Instant Gratification is a group show featuring digital works by artists Brian Larossa, Chadwick Whitehead, Andrea Ackerman, Tatiana Kronberg, Anna Druzcz, and Jordon Kleinman.

Instant Gratification will challenge the common misconception that digital art is the easy way out, the lazy mans medium. In fact, Like the Spice strives to prove the very opposite, exploring the endless possibilities of creating art in this boundless, technologically challenging, medium.

Instant Gratification seeks to confront and diffuse the attacks leveled not only on the medium itself but also at its capacity for yielding conceptually relevant and aesthetically appealing pieces. Here at Like the Spice it is our aim to refute the idea that digital pieces lack concept, existing only to exploit processes. Like the spice’s emerging digital artists employ techniques to reflect and critique our technology dependent cultural climate.
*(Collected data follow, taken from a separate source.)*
/-- The PTP link chosen anew. Where PTP's link has left Member, PTP moves with `UP_EVT.PTP_MOVED`; on a new link the path delay is
to be measured again, and PTP time held before goes to holdover until it is (04 R134, 09 R258). -/
def State.movePtp (s : State) : State :=
  let old := s.upl.ptpLink
  let new := s.ptpChoice
  let had := s.upl.ptpHad
  let s' := if s.isMember new then s.modUpl (fun u => { u with ptpHad := true }) else s
  if new = old then s'
  else
    let s' := s'.modUpl (fun u => { u with ptpLink := new })
    if had then
      let s' := s'.modPtp (fun p => { p with pathDelay := none, asked := false, good := 0 })
      let s' := if s.isMember old then s' else s'.upEvent 0x20000
      if s'.ptp.state = 1 then s'.enterHoldover else s'
    else s'

/-! ### Sequence numbers and frames -/

/-- (b - a) mod 2^24 (04 R126). -/
def seqDiff (b a : Nat) : Nat := (b + 16777216 - a % 16777216) % 16777216

/-- a precedes b modulo 2^24 (04 R126). -/
def seqBefore (a b : Nat) : Bool := decide (1 ≤ seqDiff b a) && decide (seqDiff b a ≤ 8388607)

/-- What a replay-buffer entry of a payload occupies (04 R128). -/
def entryBytes (len : Nat) : Nat := ceilDiv len 64 * 64 + 64

/-- Bytes held in the replay buffer (04 R137 HELD). -/
def Session.held (x : Session) : Nat := (x.replay.map (fun r => entryBytes r.len)).foldl (· + ·) 0

/-- Payload bytes unacknowledged (04 R126). -/
def Session.unackedBytes (x : Session) : Nat := (x.replay.map (·.len)).foldl (· + ·) 0

/-- Free receive space in KiB (04 R121 WINDOW). -/
def Session.space (x : Session) : Nat := x.bufKib - ceilDiv ((x.rxBuf.map (fun f => f.2.2.length)).foldl (· + ·) 0) 1024

/-- The largest payload of a frame (04 R120). -/
def State.maxPayload (s : State) : Nat := s.cfg 0x2200 5 - 192

/-- The session is stalled (04 R126). -/
def Session.stalled (x : Session) : Bool := x.stallSpanNow || x.stallBufNow || x.stallWinNow

/-- The run of received sequence numbers that holds `q`, grown upwards within the frames held (04 R121). -/
def runUp (held : List Nat) : Nat → Nat → Nat
  | 0, e => e
  | k + 1, e => if held.contains (e % 16777216) then runUp held k (e + 1) else e

/-- The same run grown downwards: its first sequence number. -/
def runDown (held : List Nat) : Nat → Nat → Nat
  | 0, b => b
  | k + 1, b => if held.contains ((b + 16777215) % 16777216) then runDown held k (b + 16777215) else b

/-- SACK blocks: runs of frames held above ACK, the most recently extended first, at most four (04 R121). -/
def Session.sackList (x : Session) : List (Nat × Nat) :=
  let held := x.rxBuf.map (·.1)
  let runs := held.map (fun q => (runDown held held.length q % 16777216, runUp held held.length q % 16777216))
  (runs.foldl (fun a r => if a.contains r then a else a ++ [r]) []).take 4

/-- Bytes in the transmit queue of a link (04 R115). -/
def Link.load (l : Link) : Nat := l.txq + (l.queue.map (·.1)).foldl (· + ·) 0

/-- The next link of the spray set after the one used last, skipping a link whose queue holds more than 64 KiB (04
R115). -/
def State.sprayLink (s : State) : Option Nat :=
  let free := s.members.filter (fun m => decide ((s.link m).load ≤ 65536))
  match free.find? (fun m => decide (s.upl.rrNext ≤ m)) with
  | some m => some m
  | none => free.head?

/-- Whether a 16-byte address is IPv4-mapped (04 R136 0x2201). -/
def isV4 (a : Bytes) : Bool := decide (a.take 12 = zeros 10 ++ [0xFF, 0xFF])

/-- An address as its layer carries it: 4 bytes of IPv4, else 16 (04 R118). -/
def ipBytes (a : Bytes) : Bytes := if isV4 a then a.drop 12 else a

/-- Bytes of a frame on the wire of link `m`, from destination address to FCS (04 R118). -/
def State.wireBytes (s : State) (m : Nat) (f : OutFrame) : Nat :=
  14 + (if s.cfg 0x2202 2 = 0 then 0 else 4) + (if isV4 (s.cfgB 0x2201 m) then 20 else 40) + 8 + 32 + 8 * f.sacks.length
    + f.payload.length + 16 + 4

/-- The Isaix header, 32 bytes (04 R121). -/
def OutFrame.header (f : OutFrame) : Bytes :=
  natBE 1 (16 + f.typ) ++ natBE 1 f.flags ++ natBE 2 f.sess ++ natBE 1 f.tenant ++ natBE 3 f.seq ++ natBE 1 f.sacks.length ++
    natBE 3 f.ack ++ natBE 2 f.window ++ natBE 2 f.payload.length ++ natBE 8 f.txc ++ natBE 4 f.tsval ++ natBE 4 f.tsecr

/-- The associated data of a frame: its header and SACK blocks (04 R121, R123). -/
def OutFrame.ad (f : OutFrame) : Bytes := f.header ++ f.sacks.flatMap (fun b => natBE 4 b.1 ++ natBE 4 b.2)

/-- The 12-byte nonce of a frame the hub sends (04 R123). -/
def OutFrame.nonce (f : OutFrame) : Bytes := [1, 0] ++ natBE 2 f.sess ++ natBE 8 f.txc

/-- The bytes of a session key (05 R141). -/
def SessKey.bytes (k : SessKey) : Bytes := natBE 32 (Config.hkdfSha256 k.ikm k.salt k.info).toNat

/-- A frame with its payload encrypted and its tag (04 R123). -/
def OutFrame.seal (key : Bytes) (f : OutFrame) : OutFrame := { f with sealed := Config.aesGcm key f.nonce f.ad f.payload }

/-- Big-endian 16-bit words of a byte string, the last padded with 0 (RFC 768). -/
def words16 : Bytes → List Nat
  | [] => []
  | [a] => [a.toNat * 256]
  | a :: b :: t => (a.toNat * 256 + b.toNat) :: words16 t

/-- The UDP checksum of a datagram: the one's complement of the one's complement sum over the pseudo-header and the datagram (04 R118;
RFC 768). -/
def udpCheck (src dst : Bytes) (srcPort dstPort : Nat) (data : Bytes) : Nat :=
  let b := src ++ dst ++ natBE 2 17 ++ natBE 2 (data.length + 8) ++ natBE 2 srcPort ++ natBE 2 dstPort ++ natBE 2 (data.length + 8)
    ++ zeros 2 ++ data
  65535 - (words16 b).foldl (· + ·) 0 % 65535

/-- The hub's MAC address on link `m` (04 R118, R136 0x2202:01). -/
def State.macOf (s : State) (m : Nat) : Bytes :=
  let b := s.cfgB 0x2202 1
  if s.upl.mode then b else b.take 5 ++ (b.drop 5).map (fun x => x + BitVec.ofNat 8 (m - 1))

/-- The layers of a frame on link `m` (04 R118). -/
def State.layers (s : State) (m : Nat) (f : OutFrame) : Layers :=
  let a := s.cfgB 0x2201 m
  let v4 := isV4 a
  let vid := s.cfg 0x2202 2
  let from_ := if f.sess = 0xFFFF then Config.exchangePort else 49152 + f.sess
  { srcMac := s.macOf m
    tag := if vid = 0 then none else some (s.cfg 0x2202 3 * 8192 + vid)
    etherType := if v4 then 0x0800 else 0x86DD
    src := ipBytes a
    dst := ipBytes f.peer
    tos := s.cfg 0x2202 4 * 4
    flow := 0
    ttl := 64
    df := v4
    srcPort := from_
    dstPort := f.peerPort
    check := udpCheck (ipBytes a) (ipBytes f.peer) from_ f.peerPort (f.ad ++ f.sealed) }

/-- A frame leaves on link `m`. -/
def State.wire (s : State) (m : Nat) (f : OutFrame) : State := s.emit (.isaix m (s.layers m f) f)

/-- A replay entry's frame is sent on link `m` (04 R116, R130). -/
def Session.sentOn (m now : Nat) (f : OutFrame) (x : Session) : Session :=
  if f.typ = 1 then { x with replay := x.replay.map (fun e => if e.seq = f.seq then { e with link := m, sentAt := now } else e) }
  else x

/-- A frame takes its place on link `m`: it leaves at once on an idle link, else it is queued; the round-robin moves on (04 R115). -/
def State.onLink (s : State) (m : Nat) (f : OutFrame) : State :=
  let l := s.link m
  let b := s.wireBytes m f
  let s := (s.modUpl (fun u => { u with rrNext := m % 8 + 1 })).modSess f.sess (Session.sentOn m s.now f)
  if l.load = 0 then (s.setLink m { l with txq := b }).wire m f
  else s.setLink m { l with queue := l.queue ++ [(b, f)] }

/-- A frame goes to the next link of the spray set, or waits where every queue is full or no link is in Member (04 R115; log entry
95). -/
def State.queueFrame (s : State) (f : OutFrame) : State :=
  match s.sprayLink with
  | some m => s.onLink m f
  | none => s.modUpl (fun u => { u with backlog := u.backlog ++ [f] })

/-- The frames that wait for a link, as far as links take them (log entry 95). -/
def State.flushBacklog : Nat → State → State
  | 0, s => s
  | k + 1, s =>
    match s.sprayLink, s.upl.backlog with
    | some m, f :: t => State.flushBacklog k ((s.modUpl (fun u => { u with backlog := t })).onLink m f)
    | _, _ => s

/-- What `room` bytes of line time do on link `m`: the frame being sent goes on, and the next one queued follows it (04 R115). -/
def State.drainLink (m : Nat) : Nat → Nat → State → State
  | 0, _, s => s
  | k + 1, room, s =>
    let l := s.link m
    if room < l.txq then s.setLink m { l with txq := l.txq - room }
    else match l.queue with
      | [] => s.setLink m { l with txq := 0 }
      | e :: t => State.drainLink m k (room - l.txq) ((s.setLink m { l with txq := e.1, queue := t }).wire m e.2)

/-- A frame of session `n` sent with the next TXC of its direction: header, SACK blocks, payload encrypted afresh (04 R121, R123, R124,
R127). -/
def State.sendFrame (s : State) (n typ seq : Nat) (retx : Bool) (payload : Bytes) : State :=
  let x := s.getSess n
  let sacks := x.sackList
  let f : OutFrame :=
    { typ := typ, sess := n, tenant := x.tenant
      flags := b2n x.stalled * 8 + b2n retx * 4 + b2n (!sacks.isEmpty) * 2 + 1
      seq := seq, ack := x.rxNext, window := x.space, sacks := sacks, txc := x.txc, tsval := s.clk.usCount.toNat
      tsecr := x.tsRecent.toNat, payload := payload, sealed := [], peer := x.peer, peerPort := x.peerPort }
  (s.modSess n (fun x => { x with txc := x.txc + 1, unacked := 0 })).queueFrame (f.seal x.key.bytes)

/-- A SESSION frame, which takes a sequence number (05 R142). -/
def State.sendRecord (s : State) (n : Nat) (payload : Bytes) : State :=
  let q := (s.getSess n).txNext
  (s.modSess n (fun x => { x with txNext := (q + 1) % 16777216 })).sendFrame n 4 q false payload

/-- CLOSED, 8 bytes: REASON and ITEMS_ENDED (05 R142). -/
def State.sendClosed (s : State) (n reason ended : Nat) : State :=
  s.sendRecord n (natBE 1 6 ++ natBE 1 reason ++ zeros 2 ++ natBE 4 ended)

/-- Whether the next TXC would wrap, the last value being kept for CLOSED (04 R124; log entry 98). -/
def Session.wraps (x : Session) : Bool := decide (18446744073709551615 ≤ x.txc)

/-- The hub closes a session whose TXC would wrap (04 R124; 05 R142 REASON 0x02). -/
def State.wrapClose (s : State) (n : Nat) : State := s.endSession n 0x32 0x02 false false

/-- An ACK frame (04 R129), unless its TXC would wrap (R124). -/
def State.sendAck (s : State) (n : Nat) : State :=
  if (s.getSess n).wraps then s.wrapClose n else s.sendFrame n 2 (s.getSess n).txNext false []

/-! ### Stalls, framing and retransmission -/

/-- The records that fit in one payload, and the rest (05 R152). -/
def packRecs (room : Nat) : List HubRec → List HubRec × List HubRec
  | [] => ([], [])
  | r :: t =>
    let b := r.encode.length
    if b ≤ room then
      let (a, rest) := packRecs (room - b) t
      (r :: a, rest)
    else ([], r :: t)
Their concepts simultaneously transcend and legitimizing the medium.

In their efforts to provide a dialogue in the relatively new discourse of the digital world, these artists explore the digital landscape enlightening, distorting, deceiving and altering our perceptions of reality with unconventional uses of light, line, color and space.

Brian Larossa: born in Atlanta, Georgia. 23 years Brian later received a Master’s degree from the Maryland Institute College of Art. Using DNA as a closed data set, Brian builds open-ended video climates, exploring the intricacies of the simple/complex dichotomy.

Chadwick Whitehead: “Chadwick Whitehead makes images with graphic cuts and distinct strokes. The focus is the narrative and the character of the marks.” Ny Arts Magazine

Andrea Ackerman: is a digital artist living in New York. In her previous 3D computer animation, “Rose Breathing”, a synthetic rose is imbued with such human qualities as respiration and locomotion.

Tatiana Kronberg: is interested in myth as a phenomenon in our society. The photographs in the show are from the series in which she re-examines the story of the Soviet child-hero Pavlik Morozov. To do so she employs a singe protagonist-a Soviet-era schoolgirl played by the artist herself-set in the American landscape.

Anna Druzcz: artist working primarily within medium of digital photography and digital imaging. Her work consists of digital composites images of desolate, post-human, artificially enhanced and visibly altered natural environments.

Jordon Kleinman: Jordan’s work explores the order that exists within the random and chaotic situations of life.